(DATASET RECORDS Opens)
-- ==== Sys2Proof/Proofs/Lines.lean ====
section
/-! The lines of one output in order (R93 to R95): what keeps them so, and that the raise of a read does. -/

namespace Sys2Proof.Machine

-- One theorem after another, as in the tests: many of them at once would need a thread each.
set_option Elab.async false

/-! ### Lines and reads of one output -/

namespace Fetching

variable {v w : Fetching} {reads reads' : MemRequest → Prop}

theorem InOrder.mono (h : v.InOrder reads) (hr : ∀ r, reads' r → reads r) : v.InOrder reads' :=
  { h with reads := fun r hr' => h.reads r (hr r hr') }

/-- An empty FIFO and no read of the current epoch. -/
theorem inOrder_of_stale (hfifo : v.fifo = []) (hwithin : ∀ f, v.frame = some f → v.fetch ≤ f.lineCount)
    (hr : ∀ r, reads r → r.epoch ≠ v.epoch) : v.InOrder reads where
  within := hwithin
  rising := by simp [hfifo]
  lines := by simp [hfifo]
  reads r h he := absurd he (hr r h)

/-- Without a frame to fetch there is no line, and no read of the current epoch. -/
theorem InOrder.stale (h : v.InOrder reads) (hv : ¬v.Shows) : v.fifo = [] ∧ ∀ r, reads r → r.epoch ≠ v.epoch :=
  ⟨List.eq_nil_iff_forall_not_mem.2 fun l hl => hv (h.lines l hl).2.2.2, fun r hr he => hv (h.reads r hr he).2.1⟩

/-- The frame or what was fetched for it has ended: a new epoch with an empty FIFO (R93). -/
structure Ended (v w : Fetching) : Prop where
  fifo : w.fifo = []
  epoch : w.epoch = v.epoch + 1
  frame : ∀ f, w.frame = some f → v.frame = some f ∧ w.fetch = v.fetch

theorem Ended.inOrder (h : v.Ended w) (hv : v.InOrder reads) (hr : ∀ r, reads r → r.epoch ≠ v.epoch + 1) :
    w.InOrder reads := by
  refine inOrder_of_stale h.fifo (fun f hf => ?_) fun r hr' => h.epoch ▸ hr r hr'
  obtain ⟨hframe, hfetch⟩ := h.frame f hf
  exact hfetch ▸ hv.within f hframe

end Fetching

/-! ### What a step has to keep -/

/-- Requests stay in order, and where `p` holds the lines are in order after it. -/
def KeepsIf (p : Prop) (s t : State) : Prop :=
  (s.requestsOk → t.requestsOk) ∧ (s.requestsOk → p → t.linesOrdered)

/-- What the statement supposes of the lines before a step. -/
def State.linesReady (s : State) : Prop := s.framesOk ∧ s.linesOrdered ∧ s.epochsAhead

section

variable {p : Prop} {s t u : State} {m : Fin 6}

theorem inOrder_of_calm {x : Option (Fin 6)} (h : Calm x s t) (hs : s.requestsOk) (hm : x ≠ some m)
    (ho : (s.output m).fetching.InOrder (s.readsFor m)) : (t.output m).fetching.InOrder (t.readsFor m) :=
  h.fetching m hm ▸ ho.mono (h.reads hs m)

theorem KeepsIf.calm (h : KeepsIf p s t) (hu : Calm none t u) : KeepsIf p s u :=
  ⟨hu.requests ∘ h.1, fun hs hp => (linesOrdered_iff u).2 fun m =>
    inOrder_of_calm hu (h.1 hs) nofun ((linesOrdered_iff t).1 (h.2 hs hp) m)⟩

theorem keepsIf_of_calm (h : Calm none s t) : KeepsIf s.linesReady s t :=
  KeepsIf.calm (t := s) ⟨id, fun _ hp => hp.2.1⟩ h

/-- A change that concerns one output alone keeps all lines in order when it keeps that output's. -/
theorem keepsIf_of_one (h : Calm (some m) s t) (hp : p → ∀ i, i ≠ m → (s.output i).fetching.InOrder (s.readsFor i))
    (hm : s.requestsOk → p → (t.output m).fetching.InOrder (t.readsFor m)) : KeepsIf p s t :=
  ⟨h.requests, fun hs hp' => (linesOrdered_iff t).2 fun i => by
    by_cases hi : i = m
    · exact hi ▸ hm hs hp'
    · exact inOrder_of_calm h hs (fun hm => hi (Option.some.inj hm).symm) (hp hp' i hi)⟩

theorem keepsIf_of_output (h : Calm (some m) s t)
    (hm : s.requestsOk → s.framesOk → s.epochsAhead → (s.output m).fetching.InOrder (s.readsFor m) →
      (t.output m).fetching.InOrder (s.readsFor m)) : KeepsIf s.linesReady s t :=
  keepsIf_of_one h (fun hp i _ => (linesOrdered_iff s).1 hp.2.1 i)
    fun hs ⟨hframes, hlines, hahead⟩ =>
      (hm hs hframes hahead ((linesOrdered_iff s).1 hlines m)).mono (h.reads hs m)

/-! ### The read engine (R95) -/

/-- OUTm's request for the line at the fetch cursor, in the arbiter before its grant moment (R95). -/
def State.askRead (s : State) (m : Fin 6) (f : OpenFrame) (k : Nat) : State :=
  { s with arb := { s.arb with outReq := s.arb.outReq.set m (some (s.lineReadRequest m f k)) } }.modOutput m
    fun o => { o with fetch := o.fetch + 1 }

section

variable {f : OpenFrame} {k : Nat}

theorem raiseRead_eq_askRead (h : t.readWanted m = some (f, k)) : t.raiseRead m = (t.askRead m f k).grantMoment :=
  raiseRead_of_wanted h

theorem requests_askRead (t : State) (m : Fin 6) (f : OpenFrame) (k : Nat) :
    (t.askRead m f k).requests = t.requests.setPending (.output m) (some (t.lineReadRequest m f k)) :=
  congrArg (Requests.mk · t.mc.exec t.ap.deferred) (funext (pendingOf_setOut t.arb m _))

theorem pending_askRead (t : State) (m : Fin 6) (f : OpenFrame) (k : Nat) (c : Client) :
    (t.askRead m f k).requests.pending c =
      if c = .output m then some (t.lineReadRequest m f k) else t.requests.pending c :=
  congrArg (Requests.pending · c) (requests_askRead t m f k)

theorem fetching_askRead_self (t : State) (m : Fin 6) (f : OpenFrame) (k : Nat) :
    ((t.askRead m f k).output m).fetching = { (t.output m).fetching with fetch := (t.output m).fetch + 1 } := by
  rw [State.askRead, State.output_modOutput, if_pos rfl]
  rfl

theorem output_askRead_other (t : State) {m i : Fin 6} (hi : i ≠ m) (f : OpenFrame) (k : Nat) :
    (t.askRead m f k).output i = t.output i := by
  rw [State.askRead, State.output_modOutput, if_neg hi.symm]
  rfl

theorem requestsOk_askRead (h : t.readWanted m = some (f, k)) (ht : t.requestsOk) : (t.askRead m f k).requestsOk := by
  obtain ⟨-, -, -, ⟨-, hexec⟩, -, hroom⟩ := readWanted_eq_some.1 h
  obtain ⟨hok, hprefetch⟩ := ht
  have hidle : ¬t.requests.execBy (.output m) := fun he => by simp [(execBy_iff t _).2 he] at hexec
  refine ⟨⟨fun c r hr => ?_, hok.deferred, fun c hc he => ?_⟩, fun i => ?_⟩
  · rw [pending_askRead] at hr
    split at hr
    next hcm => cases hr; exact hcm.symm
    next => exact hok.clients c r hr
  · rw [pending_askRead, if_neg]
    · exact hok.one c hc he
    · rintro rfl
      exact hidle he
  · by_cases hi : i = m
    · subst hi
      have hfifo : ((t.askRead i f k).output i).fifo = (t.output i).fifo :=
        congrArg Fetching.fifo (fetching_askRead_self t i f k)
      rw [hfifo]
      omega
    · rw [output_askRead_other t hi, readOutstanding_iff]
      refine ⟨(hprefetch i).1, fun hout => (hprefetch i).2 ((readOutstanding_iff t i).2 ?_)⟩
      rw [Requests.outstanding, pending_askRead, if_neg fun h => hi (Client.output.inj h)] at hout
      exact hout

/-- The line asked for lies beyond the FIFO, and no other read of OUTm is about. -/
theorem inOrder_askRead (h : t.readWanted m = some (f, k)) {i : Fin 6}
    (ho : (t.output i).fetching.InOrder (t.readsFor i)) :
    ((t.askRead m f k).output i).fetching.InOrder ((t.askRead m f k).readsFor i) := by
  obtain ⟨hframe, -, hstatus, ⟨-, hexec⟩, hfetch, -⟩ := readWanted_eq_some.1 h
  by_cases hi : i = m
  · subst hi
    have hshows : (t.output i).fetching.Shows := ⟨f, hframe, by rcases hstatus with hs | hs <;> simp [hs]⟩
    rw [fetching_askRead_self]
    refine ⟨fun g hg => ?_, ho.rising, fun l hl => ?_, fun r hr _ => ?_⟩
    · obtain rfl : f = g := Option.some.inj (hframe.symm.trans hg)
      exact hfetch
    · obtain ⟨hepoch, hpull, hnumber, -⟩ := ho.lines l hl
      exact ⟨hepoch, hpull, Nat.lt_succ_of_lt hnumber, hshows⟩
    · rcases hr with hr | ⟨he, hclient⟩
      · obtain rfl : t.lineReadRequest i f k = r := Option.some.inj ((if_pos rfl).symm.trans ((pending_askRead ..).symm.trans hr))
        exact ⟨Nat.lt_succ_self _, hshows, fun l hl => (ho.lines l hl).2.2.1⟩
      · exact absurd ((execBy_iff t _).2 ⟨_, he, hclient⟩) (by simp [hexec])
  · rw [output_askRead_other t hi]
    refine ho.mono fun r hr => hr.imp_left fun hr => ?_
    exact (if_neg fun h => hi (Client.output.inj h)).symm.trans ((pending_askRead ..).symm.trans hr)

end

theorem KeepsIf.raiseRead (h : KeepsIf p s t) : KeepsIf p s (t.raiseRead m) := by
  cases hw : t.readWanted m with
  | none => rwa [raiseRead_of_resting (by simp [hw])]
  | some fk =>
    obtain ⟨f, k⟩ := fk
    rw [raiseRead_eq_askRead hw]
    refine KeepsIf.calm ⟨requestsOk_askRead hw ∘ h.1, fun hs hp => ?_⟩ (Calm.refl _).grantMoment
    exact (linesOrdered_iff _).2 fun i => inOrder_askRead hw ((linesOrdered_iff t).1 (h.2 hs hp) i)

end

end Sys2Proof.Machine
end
(DATASET RECORDS Closes)
(DATASET RECORDS Opens)
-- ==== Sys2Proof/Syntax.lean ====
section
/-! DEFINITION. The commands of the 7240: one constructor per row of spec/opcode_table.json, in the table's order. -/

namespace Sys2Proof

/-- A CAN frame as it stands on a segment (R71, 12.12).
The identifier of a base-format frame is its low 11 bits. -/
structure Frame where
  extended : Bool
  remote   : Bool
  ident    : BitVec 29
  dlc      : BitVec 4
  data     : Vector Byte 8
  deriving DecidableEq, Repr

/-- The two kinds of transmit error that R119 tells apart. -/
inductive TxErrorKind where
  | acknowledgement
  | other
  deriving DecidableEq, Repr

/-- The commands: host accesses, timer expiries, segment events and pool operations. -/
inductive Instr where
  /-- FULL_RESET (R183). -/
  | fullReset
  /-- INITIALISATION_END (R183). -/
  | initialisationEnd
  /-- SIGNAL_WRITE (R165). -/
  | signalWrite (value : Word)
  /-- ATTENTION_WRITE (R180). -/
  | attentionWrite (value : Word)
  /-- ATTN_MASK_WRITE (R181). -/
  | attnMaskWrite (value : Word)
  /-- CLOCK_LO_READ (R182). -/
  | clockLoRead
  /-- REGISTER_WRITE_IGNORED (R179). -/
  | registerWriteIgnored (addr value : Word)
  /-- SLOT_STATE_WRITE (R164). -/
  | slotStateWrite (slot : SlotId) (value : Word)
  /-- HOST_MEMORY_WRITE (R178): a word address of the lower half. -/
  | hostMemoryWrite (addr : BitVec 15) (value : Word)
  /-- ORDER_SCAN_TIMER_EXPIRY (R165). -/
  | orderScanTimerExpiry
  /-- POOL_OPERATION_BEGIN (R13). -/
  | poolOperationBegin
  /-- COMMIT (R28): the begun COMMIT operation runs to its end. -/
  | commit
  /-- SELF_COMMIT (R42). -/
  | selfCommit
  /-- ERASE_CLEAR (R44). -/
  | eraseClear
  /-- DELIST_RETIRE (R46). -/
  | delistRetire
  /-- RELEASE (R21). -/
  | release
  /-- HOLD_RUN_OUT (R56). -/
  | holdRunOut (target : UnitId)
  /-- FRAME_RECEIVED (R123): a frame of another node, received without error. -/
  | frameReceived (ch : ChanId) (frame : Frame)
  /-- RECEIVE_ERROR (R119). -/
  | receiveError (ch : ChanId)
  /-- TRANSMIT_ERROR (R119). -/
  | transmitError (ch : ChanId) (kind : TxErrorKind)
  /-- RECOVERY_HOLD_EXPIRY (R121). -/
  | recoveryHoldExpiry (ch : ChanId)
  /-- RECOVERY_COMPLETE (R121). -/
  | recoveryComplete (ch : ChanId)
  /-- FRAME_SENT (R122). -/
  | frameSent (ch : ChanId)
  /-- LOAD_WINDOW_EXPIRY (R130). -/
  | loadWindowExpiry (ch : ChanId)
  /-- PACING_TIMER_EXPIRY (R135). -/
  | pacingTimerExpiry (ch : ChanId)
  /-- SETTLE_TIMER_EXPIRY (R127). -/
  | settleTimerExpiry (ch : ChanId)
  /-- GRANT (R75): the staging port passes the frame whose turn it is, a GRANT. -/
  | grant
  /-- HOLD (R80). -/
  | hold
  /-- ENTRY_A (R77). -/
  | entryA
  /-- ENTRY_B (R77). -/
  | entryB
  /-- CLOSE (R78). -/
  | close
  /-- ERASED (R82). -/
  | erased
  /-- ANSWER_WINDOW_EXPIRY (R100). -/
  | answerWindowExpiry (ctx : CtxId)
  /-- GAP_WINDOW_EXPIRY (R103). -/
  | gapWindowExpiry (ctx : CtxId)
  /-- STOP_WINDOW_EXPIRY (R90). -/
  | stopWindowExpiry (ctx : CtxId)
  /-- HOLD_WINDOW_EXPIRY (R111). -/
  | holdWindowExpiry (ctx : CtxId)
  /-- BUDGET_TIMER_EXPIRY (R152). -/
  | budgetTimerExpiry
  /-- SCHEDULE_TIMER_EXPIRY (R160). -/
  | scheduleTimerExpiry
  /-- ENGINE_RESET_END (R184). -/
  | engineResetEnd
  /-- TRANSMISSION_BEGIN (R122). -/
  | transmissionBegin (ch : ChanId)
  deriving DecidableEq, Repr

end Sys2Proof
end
(DATASET RECORDS Closes)
• TASK PROMPT:
Please give an exact copy of the entries above, from the line with "DELIST_RETIRE (R46). -/" down to the line with "settleTimerExpiry (ch : ChanId)", inclusive, and nothing else.

• OUTPUT:
  /-- DELIST_RETIRE (R46). -/
  | delistRetire
  /-- RELEASE (R21). -/
  | release
  /-- HOLD_RUN_OUT (R56). -/
  | holdRunOut (target : UnitId)
  /-- FRAME_RECEIVED (R123): a frame of another node, received without error. -/
  | frameReceived (ch : ChanId) (frame : Frame)
  /-- RECEIVE_ERROR (R119). -/
  | receiveError (ch : ChanId)
  /-- TRANSMIT_ERROR (R119). -/
  | transmitError (ch : ChanId) (kind : TxErrorKind)
  /-- RECOVERY_HOLD_EXPIRY (R121). -/
  | recoveryHoldExpiry (ch : ChanId)
  /-- RECOVERY_COMPLETE (R121). -/
  | recoveryComplete (ch : ChanId)
  /-- FRAME_SENT (R122). -/
  | frameSent (ch : ChanId)
  /-- LOAD_WINDOW_EXPIRY (R130). -/
  | loadWindowExpiry (ch : ChanId)
  /-- PACING_TIMER_EXPIRY (R135). -/
  | pacingTimerExpiry (ch : ChanId)
  /-- SETTLE_TIMER_EXPIRY (R127). -/
  | settleTimerExpiry (ch : ChanId)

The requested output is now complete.